• [Exercise details]
In the records below, find every line with the word "HostOp" and copy it.

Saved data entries
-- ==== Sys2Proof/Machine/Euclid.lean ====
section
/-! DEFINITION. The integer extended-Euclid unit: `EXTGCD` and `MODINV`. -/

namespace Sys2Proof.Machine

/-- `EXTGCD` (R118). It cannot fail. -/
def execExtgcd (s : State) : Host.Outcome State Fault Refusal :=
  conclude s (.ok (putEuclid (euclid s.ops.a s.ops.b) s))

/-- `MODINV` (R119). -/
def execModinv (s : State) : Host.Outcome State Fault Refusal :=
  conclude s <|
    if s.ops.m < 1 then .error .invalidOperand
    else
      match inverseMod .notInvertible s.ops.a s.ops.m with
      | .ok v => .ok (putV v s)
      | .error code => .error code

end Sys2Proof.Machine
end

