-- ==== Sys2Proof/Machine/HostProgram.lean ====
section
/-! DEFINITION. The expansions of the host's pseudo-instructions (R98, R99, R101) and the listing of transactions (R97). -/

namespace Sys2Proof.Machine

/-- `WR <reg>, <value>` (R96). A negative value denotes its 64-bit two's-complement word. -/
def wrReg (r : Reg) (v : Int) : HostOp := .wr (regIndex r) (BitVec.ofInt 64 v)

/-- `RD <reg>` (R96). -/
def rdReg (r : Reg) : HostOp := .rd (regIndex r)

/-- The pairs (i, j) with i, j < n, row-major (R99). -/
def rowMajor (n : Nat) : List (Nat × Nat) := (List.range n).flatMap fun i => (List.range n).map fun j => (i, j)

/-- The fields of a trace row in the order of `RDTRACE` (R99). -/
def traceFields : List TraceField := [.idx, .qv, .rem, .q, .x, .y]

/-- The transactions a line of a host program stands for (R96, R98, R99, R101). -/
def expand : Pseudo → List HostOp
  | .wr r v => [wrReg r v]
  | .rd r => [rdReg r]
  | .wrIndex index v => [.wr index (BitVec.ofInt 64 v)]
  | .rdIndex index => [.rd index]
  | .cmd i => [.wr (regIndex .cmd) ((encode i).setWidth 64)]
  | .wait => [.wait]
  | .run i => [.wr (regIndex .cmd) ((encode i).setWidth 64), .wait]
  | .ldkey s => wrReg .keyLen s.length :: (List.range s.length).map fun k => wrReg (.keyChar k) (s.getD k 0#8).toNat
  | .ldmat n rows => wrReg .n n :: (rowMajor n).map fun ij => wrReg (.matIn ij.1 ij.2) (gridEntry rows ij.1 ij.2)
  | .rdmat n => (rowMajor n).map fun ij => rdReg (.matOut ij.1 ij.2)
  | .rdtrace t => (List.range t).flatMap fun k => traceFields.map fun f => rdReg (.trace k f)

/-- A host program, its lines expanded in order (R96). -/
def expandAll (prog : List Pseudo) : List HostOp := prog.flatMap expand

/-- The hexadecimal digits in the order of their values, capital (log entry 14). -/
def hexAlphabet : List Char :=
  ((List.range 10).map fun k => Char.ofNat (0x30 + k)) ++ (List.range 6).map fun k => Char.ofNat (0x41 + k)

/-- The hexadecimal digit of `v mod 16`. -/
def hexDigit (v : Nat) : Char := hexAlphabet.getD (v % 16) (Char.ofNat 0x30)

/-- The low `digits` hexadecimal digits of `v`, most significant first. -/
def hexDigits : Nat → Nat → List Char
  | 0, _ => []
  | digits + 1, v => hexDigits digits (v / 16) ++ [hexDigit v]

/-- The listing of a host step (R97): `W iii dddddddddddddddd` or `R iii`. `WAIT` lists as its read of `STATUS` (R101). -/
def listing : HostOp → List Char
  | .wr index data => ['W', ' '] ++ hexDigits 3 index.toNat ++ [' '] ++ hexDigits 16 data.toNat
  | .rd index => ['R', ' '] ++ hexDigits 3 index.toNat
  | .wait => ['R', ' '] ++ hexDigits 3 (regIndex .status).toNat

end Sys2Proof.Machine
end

• [Final answer]
def wrReg (r : Reg) (v : Int) : HostOp := .wr (regIndex r) (BitVec.ofInt 64 v)
def rdReg (r : Reg) : HostOp := .rd (regIndex r)
def expand : Pseudo → List HostOp
def expandAll (prog : List Pseudo) : List HostOp := prog.flatMap expand
def listing : HostOp → List Char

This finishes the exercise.